Sunday, 22 February 2015

Depressing Doctors

This past year 2014 to be precise, I had many complications with the doctors that I recently moved to. After being made homeless then moving into my hostel I was completely out of my depth moving from Essex back into London. This meant I had to change my doctors, as my old GP practice back in Essex was just to far to keep travelling to. As I had no set address as well as having hypothyroidism I needed to make sure I got all my various medication.So had to find a new doctor.
Many of you know I have been studying my Open University degree for sometime now, and when I found out that this year I would be sitting an exam, my student support had advised me to get my new doctor to write a letter for the exam board, in order to have extra time or a home examination due to my depression, panic attacks and anxiety disorder. 

When approaching the doctors I switched to four months ago to discuss the examination letter they had no recollection of who I was or where my files were. Long story cut short, once discussing the situation with the doctor I was with at the time, she told me that my anxiety and depression was not a disability. I tried to explain that actually it is under the DSA for students and was then told again that because she is a professional that I do not have a disability and do not need any help. After more months of trying to sort the issue I had to get my support worker involved, the doctors still couldn't find my records even knowing that I need medication or I will get unwell, because of my thyroid condition I have to take tablets for life and this was also causing strain as they couldn't provide me with the correct dose.

Only when I tried to make my first complaint, I was told in a threatening and patronising way that there was no point in complaining as they would win, as they would bring up information about me. Which in this case they meant in regards to leaving my psychotherapy sessions (I was set to go to for two years as I felt the therapist I was with never helped as we didn't have a connection) I chose to leave with my previous doctors consent, they would use this against me to say how I am not a cooperative patient. As I continued with my battle with this doctors (I will not name and shame) I wanted to file a proper complaint and get other people involved my mysterious files were found. They also told me a letter of my files for my university would cost me £80. 
Not only did I not want a copy of my files,  I only wanted a simple letter stating I suffer with depression and anxiety. The manager told me I do not suffer with these such claims as I had never told them I was feeling sad so never put it on file? (but hold on, I thought you never had my files) and also that when you change into a new doctors (by this time I had been with them for over six months) unless you state you have depression from the start it gets wiped off the system (what system you never had my records I thought?). The manager also went on to tell me because I am not on anti depressants, (which I chose to come off after four years relying on them with my old GP practice) that apparently I am not depressed, What kind of doctors is this!
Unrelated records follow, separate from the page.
-- ==== Sys2Proof/Safety.lean ====
section
/-! DEFINITION. What counts as a safe state: the promises that the manual makes of every state, in
the terms that the statements use. -/

namespace Sys2Proof.Machine

/-- The reply queue never holds more than its places, the held one counted, and the notice queue
never more than 16 (R12, R33). -/
def State.QueuesFit (s : State) : Prop :=
  s.loop.replies.length + heldPlaces s ≤ 4 ∧ s.loop.notices.length ≤ 16

/-- Every output line stands at the value of its highest driver (R70). -/
def State.OutputsStand (s : State) : Prop := s.line.outputs = arbitrate s

/-- Both lane accounts are CLOSED. -/
def State.BothClosed (s : State) : Prop :=
  (s.acct .A).state = .closed ∧ (s.acct .B).state = .closed

/-- The link is QUIET only while both accounts are CLOSED and no quiet round is pending; so is a
pending quiet round that no wake waits on; and a quiet round in progress is pending (R55). -/
def State.QuietClosed (s : State) : Prop :=
  (s.link.state = .quiet → s.BothClosed ∧ s.link.quietPending = false) ∧
    (s.link.quietPending = true → s.link.wakeHeld = false → s.BothClosed) ∧
    ∀ r, s.link.round = some r → r.quiet = true → s.link.quietPending = true

/-- The balls of the part's records: in flight, in the pits and on the track (R122). -/
def State.ballsHeld (s : State) : Nat :=
  (s.laneTransit .A).inFlight.length + (s.laneTransit .B).inFlight.length +
    (s.laneTransit .A).pitHold.length + (s.laneTransit .B).pitHold.length +
    s.transit.track.length

/-- The balance of R122, with all counts taken modulo 4,294,967,296. -/
def State.BallsBalance (s : State) : Prop :=
  s.transit.seen + s.transit.inferred =
    BitVec.ofNat 32 s.ballsHeld + s.transit.matched + s.transit.writeOffs

/-- The entries and the reservations of the return track fit its eight places (R115). -/
def State.TrackFits (s : State) : Prop :=
  s.transit.track.length + (s.laneTransit .A).reservation + (s.laneTransit .B).reservation ≤ 8

/-- The head of the arbiter's waiter list cannot be granted: a return fault stands, or the free
places are fewer than its count (R115, R116). -/
def State.HeadWaits (s : State) : Prop :=
  ∀ w rest, s.transit.waiters = w :: rest →
    s.transit.fault ≠ none ∨ freePlaces s.transit < w.count

/-- A meter is at most its credit, and the credit at most 9,999,999; on an open tab the meter is at
most its limit (R168, R169, R171). -/
def Account.MeterFits (a : Account) : Prop :=
  match a.credit with
  | some c => c ≤ moneyLimit ∧ a.meter ≤ c * 60
  | none => a.meter ≤ meterLimit

/-- A game as the play makes it: at most ten frames, the tenth not ended (R151); no ball that
opens a frame is a spare (R145); and each bonus wait is of an earlier frame that a strike or a
second ball has ended, with a ball still to come (R149). -/
def Bowler.Plays (b : Bowler) : Prop :=
  currentFrame b.current ≤ 10 ∧
    (∀ f ∈ b.current, ∀ a, f.balls.head? = some a → a.marks.spare = false) ∧
    ∀ w ∈ b.bonuses, 1 ≤ w.needed ∧ 1 ≤ w.frame ∧ w.frame < currentFrame b.current ∧
      ∃ f, b.current[w.frame - 1]? = some f ∧
        (2 ≤ f.balls.length ∨ ∃ a, f.balls = [a] ∧ a.marks.strike = true)

/-- Every bowler's current game is one that the play makes. -/
def State.GamesPlay (s : State) : Prop := ∀ k b, s.bowler k = some b → b.Plays

/-- Both meters fit. -/
def State.MetersFit (s : State) : Prop := (s.acct .A).MeterFits ∧ (s.acct .B).MeterFits

/-- A lane in READY has no hold reason and no park to make, and a lane in HELD has a hold reason
and no park to make (R79, R80). -/
def Sequencer.RestsRight (q : Sequencer) : Prop :=
  (q.state = .ready → q.holds = .empty ∧ q.parkPending = false) ∧
    (q.state = .held → q.holds ≠ .empty ∧ q.parkPending = false)

/-- Both lanes rest right. -/
def State.LanesRestRight (s : State) : Prop := (s.seq .A).RestsRight ∧ (s.seq .B).RestsRight

/-- A valid standing-state cell shows what its lane's state calls for (R45, R78): the guard is UP in
READY alone and the deck light OFF in PARKED alone, and the banner is that of R45's list. -/
def State.CellsShow (x : Lane) (s : State) : Prop :=
  ((s.station (.pin x)).cell = none ∨ (s.station (.pin x)).cell = some (s.seq x).state.standing) ∧
    ((s.station (.con x)).cell = none ∨ (s.station (.con x)).cell = some (.con (banner x s)))

/-- An individual command that R19 lets through to its checks: outside REPEATER, with a free place
for the reply and the command slot free. -/
def State.Takes (s : State) (h : CommandHead) : Prop :=
  s.repeater = false ∧ h.group = false ∧ 0 < freeReplies s ∧ s.command.slot = none

/-- Line `l` has an acceptance of a kind to give: `st` is the line after it and `t` its
acceptance time. A sample tick has left it waiting at the head of the line's events; or none
waits, and the line can make it now, to the level `v` (R61, R62; log entry 4). -/
def State.Gives (s : State) (l : InputLine) (kind : EdgeKind) (v : Level) (st : LineState)
    (t : Nat) : Prop :=
  let line := s.line.lines.get l
  (∃ w rest, line.events = ⟨kind, w, t⟩ :: rest ∧ (kind = .first → w = v) ∧
    st = { line with events := rest }) ∨
  (line.events = [] ∧ line.accepted = (if kind = .first then none else some v.flip) ∧ t = s.now ∧
    st = { line with accepted := some v, run := 0 })

/-- The state with line `l` as an acceptance of time `t` leaves it: `st`, and its stuck timer
started at that time where the line is active (R65); ESTOP has no stuck timer, and FOUL_x none
while its detection is off. -/
def State.risen (s : State) (l : InputLine) (st : LineState) (t : Nat) : State :=
  s.modInput l fun _ =>
    { st with
      stuckTimer :=
        if stuckTimed l s = true ∧ st.accepted = some (polarity l s) then some (t + stuckTime l s)
        else st.stuckTimer }

/-- A report from a position in READY that shows again what the part has of it: its counter is the
baseline and its condition the cached one (R44, R46). -/
def State.Settled (s : State) (p : Position) (rep : Report) : Prop :=
  (s.station p).state = .ready ∧ (s.station p).rejoin = false ∧
    (isConsole p = true ∨ (s.station p).baseline = some rep.counter) ∧
    (s.station p).cache.map (·.report.condition) = some rep.condition

/-- No UP bowler has a withdrawal pending (R137). -/
def State.NoneLeaves (s : State) : Prop :=
  ∀ x k e, upBowler x s = some k → s.entry k = some e → e.pendingWithdraw = false

/-- The command slot is free, or a LANE_CLOSE holds it. -/
def State.OnlyCloses (s : State) : Prop :=
  ∀ d, s.command.slot = some d → d.work = .closing .A ∨ d.work = .closing .B

/-- Slot `k`, were he UP, would be at no charge point (R139): his game holds a ball or is
charged. -/
def State.NoCharge (s : State) (k : Slot) : Prop :=
  gameEmpty k s = false ∨ ∀ e, s.entry k = some e → e.gameCharged = true

/-- From `s` to `t`, slot `k` has left UP on lane `x` without a ball (R128, R170): a charge
pending for him is cancelled, and a LOCKED account unlocks, with CREDIT out of the hold-reason
set and UNLOCK offered; otherwise the account stays. -/
def State.Cancels (s : State) (x : Lane) (k : Slot) (t : State) : Prop :=
  let cancelled := { s.acct x with pending := none }
  ((∀ c, (s.acct x).pending = some c → c.slot ≠ k) → t.acct x = s.acct x) ∧
  ∀ kind, (s.acct x).pending = some ⟨k, kind⟩ →
    ((s.acct x).state = .locked → t.acct x = { cancelled with state := .opened } ∧
      (t.seq x).holds.credit = false ∧
      (offer (.unlock x .chargeCancelled) s).loop.notices <+: t.loop.notices) ∧
    ((s.acct x).state ≠ .locked → t.acct x = cancelled)

/-- The second ball of the rack that ball `p` of a frame, counted from 0, opens, where it is
rack-first and has one (R145, R156). The racks are read from the balls as they stand (log entry
39). -/
def secondOfRack (balls : List BallEntry) (p : Nat) : Option BallEntry :=
  if rackFirst balls p = true ∧ rackFirst balls (p + 1) = false then balls[p + 1]? else none

/-- The outcome of a correction of ball `p` of a frame, `b`, to `pins` (R155, steps 5 to 7, and the
table of R156, row by row). In NINE_TAP a first ball of 9 on a full rack counts 10 in the new sum
(log entry 12). -/
def correctionOutcome (format : Format) (balls : List BallEntry) (p : Nat) (b : BallEntry)
    (pins : Nat) : Status :=
  let second := secondOfRack balls p
  let partner := if rackFirst balls p = true then second else balls[p - 1]?
  let value :=
    if b.marks.foul = true then 0
    else if format = .nineTap ∧ rackFirst balls p = true ∧ b.before = 10 ∧ pins = 9 then 10
    else pins
  if b.before < pins then .range
  else if b.marks.strike = true ∨ b.marks.spare = true then .classChange
  else if second.any (·.marks.spare) = true then
    if b.marks.foul = true ∨ pins ≤ (if format = .nineTap then 8 else 9) then .done
    else .classChange
  else if b.marks.foul = false ∧ second.any (fun c => decide (b.before - pins < c.pinfall)) = true
    then .range
  else if 10 ≤ value + (partner.map (·.value)).getD 0 then .classChange
  else if b.marks.foul = false ∧ b.pinfall ≠ b.before ∧ pins = b.before then .classChange
  else .done
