/-! ### Tables -/

/-- R28: a TIMING record installs its fourteen values, each clamped to its range; it is DONE when
every value lies within its range and DONE_CLAMPED otherwise, and a record of another length is
refused with RANGE and changes nothing. -/
def Obligations.TimingLoaded : Prop :=
  ∀ (h : CommandHead) (record : List Byte) (s : State), s.Takes h →
    (record.length ≠ 28 →
      exec (.tableLoadTiming h record) s = .next (finish (s.replied h 9 .range []))) ∧
    (record.length = 28 →
      let v := word16 record
      let c := fun low high i => max low (min high (v i))
      let t : Timing :=
        { settle := c 500 6000 0, scanTimeout := c 1000 5000 1, cycleTimeout := c 4000 30000 2,
          flightTimeout := c 3000 20000 3, pitTimeout := c 5000 30000 4,
          trackTimeout := c 5000 60000 5, foulWindow := c 200 3000 6, foulLamp := c 1 10 7,
          idleCutoff := c 10 600 8, closeTimeout := c 10 300 9, gateDistance := c 500 2500 10,
          roundPeriod := c 2 20 11, missLimit := c 1 7 12, foulStuck := c 2 30 13 }
      let within := 500 ≤ v 0 ∧ v 0 ≤ 6000 ∧ 1000 ≤ v 1 ∧ v 1 ≤ 5000 ∧ 4000 ≤ v 2 ∧
        v 2 ≤ 30000 ∧ 3000 ≤ v 3 ∧ v 3 ≤ 20000 ∧ 5000 ≤ v 4 ∧ v 4 ≤ 30000 ∧ 5000 ≤ v 5 ∧
        v 5 ≤ 60000 ∧ 200 ≤ v 6 ∧ v 6 ≤ 3000 ∧ 1 ≤ v 7 ∧ v 7 ≤ 10 ∧ 10 ≤ v 8 ∧ v 8 ≤ 600 ∧
        10 ≤ v 9 ∧ v 9 ≤ 300 ∧ 500 ≤ v 10 ∧ v 10 ≤ 2500 ∧ 2 ≤ v 11 ∧ v 11 ≤ 20 ∧ 1 ≤ v 12 ∧
        v 12 ≤ 7 ∧ 2 ≤ v 13 ∧ v 13 ≤ 30
      let s' := { s with command := { s.command with timing := t } }
      (within → exec (.tableLoadTiming h record) s = .next (finish (s'.replied h 9 .done []))) ∧
      (¬within →
        exec (.tableLoadTiming h record) s = .next (finish (s'.replied h 9 .doneClamped []))))

/-- R30: TABLE_LOAD GROUPS. A list of up to 15 ids in 1..15 replaces the group set with exactly its
members, an id listed twice entering once; after an empty list the part is in group 0 alone; a list
of more, or with another id, or whose count is wrong, is refused with RANGE. -/
def Obligations.GroupsLoaded : Prop :=
  ∀ (h : CommandHead) (n : Byte) (ids : List Byte) (s : State), s.Takes h →
    let fits := ids.length = n.toNat ∧ n.toNat ≤ 15 ∧ ∀ i ∈ ids, 1 ≤ i.toNat ∧ i.toNat ≤ 15
    (fits → ∃ g : BitVec 16,
      (∀ k, k < 16 → (g.getLsbD k = true ↔ ∃ i ∈ ids, i.toNat = k)) ∧
      (ids = [] → ∀ b : Byte,
        inGroup b { s with loop := { s.loop with groups := g } } = true → b = 0) ∧
      exec (.tableLoadGroups h (n :: ids)) s =
        .next (finish ({ s with loop := { s.loop with groups := g } }.replied h 9 .done []))) ∧
    (¬fits → exec (.tableLoadGroups h (n :: ids)) s = .next (finish (s.replied h 9 .range [])))

/-- R165 and R166: a RATES record that is accepted replaces the table and its header, with the
header clamped, and clamps a held band index to the new table in the same event; one that is not is
refused with RANGE and the old table stands. -/
def Obligations.RatesLoaded : Prop :=
  ∀ (h : CommandHead) (n minimum increment : Byte) (entries : List Byte) (s : State), s.Takes h →
    let bands := bandArgs n.toNat entries
    let fits := entries.length = 8 * n.toNat ∧ 1 ≤ n.toNat ∧ n.toNat ≤ 6 ∧
      (∀ b ∈ bands, b.start ≤ 1439) ∧ bands.Pairwise (fun a b => a.start < b.start)
    let clamped := 240 < minimum.toNat ∨ increment.toNat < 1 ∨ 60 < increment.toNat
    (fits → ∃ t, exec (.tableLoadRates h (n :: minimum :: increment :: entries)) s = .next t ∧
      t.account.rates = ⟨min 240 minimum.toNat, max 1 (min 60 increment.toNat), bands⟩ ∧
      t.account.bandHold = s.account.bandHold.map (fun i => min i (n.toNat - 1)) ∧
      t.account.accounts = s.account.accounts ∧ t.account.centre = s.account.centre ∧
      t.seqs = s.seqs ∧ t.roster = s.roster ∧ t.score = s.score ∧ t.transit = s.transit ∧
      (clamped → t.loop = (s.replied h 9 .doneClamped []).loop) ∧
      (¬clamped → t.loop = (s.replied h 9 .done []).loop)) ∧
    (¬fits → exec (.tableLoadRates h (n :: minimum :: increment :: entries)) s =
      .next (finish (s.replied h 9 .range [])))
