-- ==== Sys2Proof/Laws/Frames.lean ====
section
/-! SUPPORT. The frames of the shared operations: for each one, the blocks that it leaves as they
are. Where an operation offers notices, the rest of the Loop Port is what it leaves. -/

namespace Sys2Proof.Machine

/-- What each of two lanes' events leaves, both leave in either order. -/
theorem eitherOrder_leaves {β : Type} (g : State → β) (f : Lane → State → State)
    (h : ∀ x s, g (f x s) = g s) (hc : ∀ (s : State) n, g { s with freeChoices := n } = g s)
    (s : State) : g (eitherOrder f s) = g s := by
  unfold eitherOrder
  split <;> rw [h, h, hc]

/-- What one step of a repetition leaves, the repetition leaves. -/
theorem times_leaves {β : Type} (g : State → β) (f : State → State) (h : ∀ s, g (f s) = g s)
    (n : Nat) (s : State) : g (times f n s) = g s := by
  induction n generalizing s with
  | zero => rfl
  | succ n ih => rw [times, ih, h]

/-- What every step of a fold leaves, the fold leaves. -/
theorem foldl_leaves {α β : Type} (g : State → β) (f : State → α → State)
    (h : ∀ s a, g (f s a) = g s) (l : List α) (s : State) : g (l.foldl f s) = g s := by
  induction l generalizing s with
  | nil => rfl
  | cons a l ih => rw [List.foldl_cons, ih, h]

/-! ### Machine/Ops.lean -/

@[simp] theorem offer_frame (n : NoticeBody) (s : State) :
    (offer n s).pending = s.pending ∧
      (offer n s).command = s.command ∧
      (offer n s).link = s.link ∧
      (offer n s).line = s.line ∧
      (offer n s).seqs = s.seqs ∧
      (offer n s).transit = s.transit ∧
      (offer n s).roster = s.roster ∧
      (offer n s).score = s.score ∧
      (offer n s).account = s.account ∧
      (offer n s).time = s.time ∧
      (offer n s).freeChoices = s.freeChoices ∧
      (offer n s).nextBall = s.nextBall ∧
      (offer n s).loop.pairNumber = s.loop.pairNumber ∧
      (offer n s).loop.up = s.loop.up ∧
      (offer n s).loop.timer = s.loop.timer ∧
      (offer n s).loop.downTime = s.loop.downTime ∧
      (offer n s).loop.groups = s.loop.groups ∧
      (offer n s).loop.replies = s.loop.replies ∧
      (offer n s).loop.counters = s.loop.counters ∧
      (offer n s).loop.out = s.loop.out := by
  unfold offer
  (repeat' split) <;> simp

@[simp] theorem count_frame (f : LoopCounters → LoopCounters) (s : State) :
    (count f s).pending = s.pending ∧
      (count f s).command = s.command ∧
      (count f s).link = s.link ∧
      (count f s).line = s.line ∧
      (count f s).seqs = s.seqs ∧
      (count f s).transit = s.transit ∧
      (count f s).roster = s.roster ∧
      (count f s).score = s.score ∧
      (count f s).account = s.account ∧
      (count f s).time = s.time ∧
      (count f s).freeChoices = s.freeChoices ∧
      (count f s).nextBall = s.nextBall ∧
      (count f s).loop.pairNumber = s.loop.pairNumber ∧
      (count f s).loop.up = s.loop.up ∧
      (count f s).loop.timer = s.loop.timer ∧
      (count f s).loop.downTime = s.loop.downTime ∧
      (count f s).loop.groups = s.loop.groups ∧
      (count f s).loop.replies = s.loop.replies ∧
      (count f s).loop.out = s.loop.out ∧
      (count f s).loop.notices = s.loop.notices ∧
      (count f s).loop.noticesLost = s.loop.noticesLost := by
  unfold count
  simp
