-- ==== Sys2Proof/Tests/Slice0.lean ====
section
/-! SUPPORT. The model's own tests: the checks of a command's form, states that meet the hypotheses
of the statements, and the manual's worked sequences, one step at a time. -/

namespace Sys2Proof.Tests

set_option Elab.async false

open Sys2Proof.Machine

/-! ### States and operands to test with -/

/-- The head of an individual command for pair 1. -/
def ind : CommandHead := ⟨1, 1, 60⟩

/-- The head of a group command. -/
def grp : CommandHead := ⟨1, 3, 0⟩

/-- What a command leaves; the state itself where it stops. -/
def after (c : Instr) (s : State) : State :=
  match exec c s with
  | .next t => t
  | _ => s

/-- The last reply's status and contents. -/
def lastReply (s : State) : Option (Status × List Byte) :=
  s.loop.replies.getLast?.map fun r => (r.status, r.body.drop 2)

/-- A line that stands at a level. -/
def line (v : Level) : LineState := { LineState.initial with accepted := some v }

/-- Every line inactive at the default polarities. -/
def idleLines : Lines LineState :=
  ⟨line .low, line .low, line .low, line .low, line .low, line .low, line .high⟩

/-- Second 1 after power-on: the loop is UP, every line inactive, the pair at rest. -/
def base : State :=
  { State.reset with
    loop := { State.reset.loop with up := true, timer := some 1050 }
    line := { State.reset.line with lines := idleLines, wake := line .high }
    time := ⟨1000, false, 60000⟩ }

/-- `base` at a later time. -/
def atMs (s : State) (ms : Nat) : State := { s with time := { s.time with ms := ms } }

/-- A station that is READY. -/
def readyStation : Station := { Station.initial with state := .ready }

/-- A pinsetter lane at rest in READY with a full rack. -/
def readySeq : Sequencer :=
  { Sequencer.initial with state := .ready, holds := .empty, standing := PinSet.full }

/-- A bowler's entry on a lane. -/
def entryOn (st : BowlerStatus) (x : Lane) : RosterEntry := ⟨st, none, x, 0, false, true, true⟩

/-- The rate table of the manual's worked case (section 9.7). -/
def rates : RateTable := ⟨30, 5, [⟨600, 450, 2400, 1200⟩, ⟨1080, 550, 3600, 1500⟩]⟩

/-- Open play on both lanes: open tabs under PER_TIME, slots 0 and 1 on lane A and slot 2 on lane
B, every station READY, both lanes READY. -/
def playing : State :=
  { base with
    link := { base.link with stations := .all readyStation }
    line := { base.line with outputs := ⟨true, false, .both .off, .off⟩ }
    seqs := .both readySeq
    roster :=
      { base.roster with
        entries := ((base.roster.entries.set 0 (some (entryOn .up .A))).set 1
          (some (entryOn .waiting .A))).set 2 (some (entryOn .up .B))
        queues := ⟨[0, 1], [2]⟩ }
    score := { base.score with
      bowlers := ((base.score.bowlers.set 0 (some .new)).set 1 (some .new)).set 2 (some .new) }
    account := { base.account with
      rates := rates, accounts := .both { Account.initial with state := .opened } } }
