/-- The low byte of a frame byte's offset is its index (30_encoding R91). -/
theorem extractLsb'_frameOffset (i : Byte) : (frameOffset i).extractLsb' 0 8 = i := by
  have := i.isLt
  apply BitVec.eq_of_toNat_eq
  rw [BitVec.extractLsb'_toNat, frameOffset_toNat, Nat.shiftRight_zero]
  omega

/-! ## What an accepted access decodes to -/

theorem decodeRegister_offset (d : Dir) (z : Size) (n : Reg) (w : Word) :
    decodeRegister ⟨d, z, n.offset, w⟩ =
      match d with
      | .read => .ok (.rdreg n)
      | .write => .ok (decodeRegisterWrite n w) := by
  have hindex : n.offset.toNat / 4 = n.index := by rw [Reg.offset_toNat]; omega
  cases d <;> simp only [decodeRegister, hindex, Reg.ofIndex_index]

theorem decode_register_read (n : Reg) (w : Word) : decode ⟨.read, .four, n.offset, w⟩ = .ok (.rdreg n) :=
  (decode_of_reg (regionOf_offset n) rfl (by rw [Reg.offset_toNat]; omega)).trans (decodeRegister_offset ..)

theorem decode_register_write (n : Reg) (w : Word) :
    decode ⟨.write, .four, n.offset, w⟩ = .ok (decodeRegisterWrite n w) :=
  (decode_of_reg (regionOf_offset n) rfl (by rw [Reg.offset_toNat]; omega)).trans (decodeRegister_offset ..)

theorem decode_frame_read (i : Byte) (w : Word) : decode ⟨.read, .one, frameOffset i, w⟩ = .ok (.rdframe i) := by
  rw [decode_of_frame (regionOf_frameOffset i) rfl, decodeFrame, extractLsb'_frameOffset]

theorem decode_frame_write (i : Byte) (w : Word) :
    decode ⟨.write, .one, frameOffset i, w⟩ = .ok (.wrframe i (w.extractLsb' 0 8)) := by
  rw [decode_of_frame (regionOf_frameOffset i) rfl, decodeFrame, extractLsb'_frameOffset]

section
variable {k : Nat} (hk : k < Config.params.pixbufWords) (w : Word)
include hk

theorem pixelOffset_aligned : (pixelOffset k).toNat % 4 = 0 := by
  rw [pixelOffset_toNat _ hk]
  omega

theorem decode_pixel_read : decode ⟨.read, .four, pixelOffset k, w⟩ = .ok (.rdpix k) := by
  have hindex : ((pixelOffset k).toNat - pixbufBase) / 4 = k := by
    rw [pixelOffset_toNat _ hk, pixbufBase]
    omega
  rw [decode_of_pixbuf (regionOf_pixelOffset hk) rfl (pixelOffset_aligned hk), decodePixel, hindex]

theorem decode_pixel_write : decode ⟨.write, .four, pixelOffset k, w⟩ = .refused .readOnly :=
  decode_of_pixbuf (regionOf_pixelOffset hk) rfl (pixelOffset_aligned hk)

end

/-! ## Decode of encode -/

theorem cmdwordReserved_wellFormed_iff (w : Word) :
    (Instr.cmdwordReserved w).wellFormed = true ↔ w ≠ 1#32 ∧ w ≠ 2#32 ∧ w ≠ 3#32 := by
  simp only [Instr.wellFormed, Instr.wellFormedAt, Bool.and_eq_true, bne_iff_ne, and_assoc]

/-- A reserved word is decoded as its own operation (30_encoding R95). -/
theorem commandOf_of_wellFormed {w : Word} (h : (Instr.cmdwordReserved w).wellFormed = true) :
    commandOf w = .illegal w := by
  obtain ⟨h1, h2, h3⟩ := (cmdwordReserved_wellFormed_iff w).1 h
  exact Machine.commandOf_of_reserved h1 h2 h3

theorem rdpix_wellFormed_iff (k : Nat) : (Instr.rdpix k).wellFormed = true ↔ k < Config.params.pixbufWords := by
  simp only [Instr.wellFormed, Instr.wellFormedAt, decide_eq_true_eq]

/-- A byte of write data in 32 bits is that byte (notes/assumptions/14.md). -/
theorem extractLsb'_setWidth_byte (b : Byte) : (b.setWidth 32).extractLsb' 0 8 = b := by
  apply BitVec.eq_of_toNat_eq
  have := b.isLt
  simp only [BitVec.extractLsb'_toNat, BitVec.toNat_setWidth, Nat.shiftRight_zero]
  omega

/-- The decoder reads back every well-formed operation, under its canonical name (30_encoding R91, R94). -/
theorem decode_encode (i : Instr) (h : i.wellFormed = true) : decode (encode i) = .ok i.canonical := by
  cases i with
  | calcscale => exact decode_commandWrite 1#32
  | expand => exact decode_commandWrite 2#32
  | clrerr => exact decode_commandWrite 3#32
  | cmdwordReserved w =>
    exact (decode_commandWrite w).trans (congrArg (Decoded.ok ·.instr) (commandOf_of_wellFormed h))
  | rdreg n => exact decode_register_read n 0#32
  | wrreg n v => exact decode_register_write n v
  | rdframe j => exact decode_frame_read j 0#32
  | wrframe j b =>
    exact (decode_frame_write j _).trans (congrArg (fun c => Decoded.ok (.wrframe j c)) (extractLsb'_setWidth_byte b))
  | rdpix k => exact decode_pixel_read ((rdpix_wellFormed_iff k).1 h) 0#32

theorem decodeRegisterWrite_of_ne_cmd {n : Reg} (h : n ≠ .cmd) (v : Word) : decodeRegisterWrite n v = .wrreg n v := by
  cases n with
  | cmd => exact absurd rfl h
  | _ => rfl

/-- Only a write of `CMD` has a name other than its own. -/
theorem Instr.canonical_eq_self {i : Instr} (h : ∀ v, i ≠ .wrreg .cmd v) : i.canonical = i := by
  cases i with
  | wrreg n v =>
    exact decodeRegisterWrite_of_ne_cmd (fun hn => h v (congrArg (Instr.wrreg · v) hn)) v
  | _ => rfl

/-- `WRREG CMD` and the command it carries have one meaning (20_memory R67). -/
theorem Machine.exec_canonical (i : Instr) (s : Machine.State) : Machine.exec i.canonical s = Machine.exec i s := by
  by_cases h : ∃ v, i = .wrreg .cmd v
  · obtain ⟨v, rfl⟩ := h
    exact ((exec_wrreg_cmd v s).trans (executeCommand_eq_exec v s)).symm
  · rw [Instr.canonical_eq_self fun v hv => h ⟨v, hv⟩]

/-- Settles O18: `decode_encode`, with what the canonical name is and means. -/
theorem decodeReadsBackEveryEncoding : Obligations.DecodeReadsBackEveryEncoding :=
  fun i h => ⟨decode_encode i h, Instr.canonical_eq_self, Machine.exec_canonical i⟩

/-- Settles O16: the words are the encodings of their operations, and word 2047 is there at every `MAX_SCALE`. -/
theorem wordsDecodeAsTheSpecEncodesThem : Obligations.WordsDecodeAsTheSpecEncodesThem := by
  have hword : 2047 < Config.params.pixbufWords := Config.params.pixbufWords_bounds.1
  exact ⟨decode_encode .calcscale rfl, decode_encode .expand rfl, decode_encode .clrerr rfl,
    decode_encode (.cmdwordReserved 0x102#32) rfl, decode_encode (.rdreg .maxScale) rfl,
    decode_encode (.wrreg .scale 0xffffffff#32) rfl, decode_encode (.rdframe 255#8) rfl,
    decode_encode (.wrframe 5#8 0x3c#8) rfl, decode_encode (.rdpix 2047) ((rdpix_wellFormed_iff _).2 hword)⟩
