-- ==== Sys2Proof/Word.lean ====
section
/-! DEFINITION. The word types of the engine (spec/00_scope.md R7, R9; spec/30_encoding.md R70, R71). -/

namespace Sys2Proof

/-- A byte: an integer in [0, 256) (R10). -/
abbrev Byte := BitVec 8

/-- A 32-bit value: a control register, a command word or the data of a host access (R7, R13). -/
abbrev Word := BitVec 32

/-- A big-number value: an integer in [0, 2^256) (R7, R18). -/
abbrev Big := BitVec 256

/-- A byte offset inside the 8192-byte register block, 0x0000 to 0x1FFF (R50 a). -/
abbrev Offset := BitVec 13

/-- A register index: a 4-bit unsigned index i that names B[i] (R71). -/
abbrev BReg := Fin 16

end Sys2Proof
end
This is a place where they are meant to be helping people yet made me go through hell because I never went to my doctors crying? And when needing my set prescribed medication couldn't help me. 
After all the issues I had with that doctors, I had decided to call my previous GP in Essex who gladly said they would write a letter for me as well as advising me to leave the doctors I was with, as some surgeries try to make money out of people and because I was young and vulnerable thought they could take advantage. 
In our society doctors are the first point of contact when we need help. If it is true that depression gets wiped off your file (which I doubt)  then this is disgusting! How can someone like me improve my health when being told I am not ill nor have I got certain conditions and that I am lying. How can a place make you feel so belittled and because of their profession act as if you know nothing and they are superior to you. How can a place that is meant to be compassionate and caring want to take advantage and be out right blatantly rude. If this is the case people in these positions need to leave these jobs and find something where they don't have to care for individuals nor need an ounce of compassion. 

Obviously not all doctors are like this, and maybe I should have done my research, but when being homeless and having conditions where you need medication the first thing on my mind is to change quickly to ensure my health is accounted for.

since the new year I have left this terrible doctors as I have moved house and moved to a nicer family orientated doctors. I never knew a place where you go to, to get better could make my health 100% worse for those months. On a lighter note I wanted to appreciate and end this post on the beautiful photograph taken by my friend which helped to lift my spirit as I wrote this post today. 

What are your thoughts on the depressing doctors?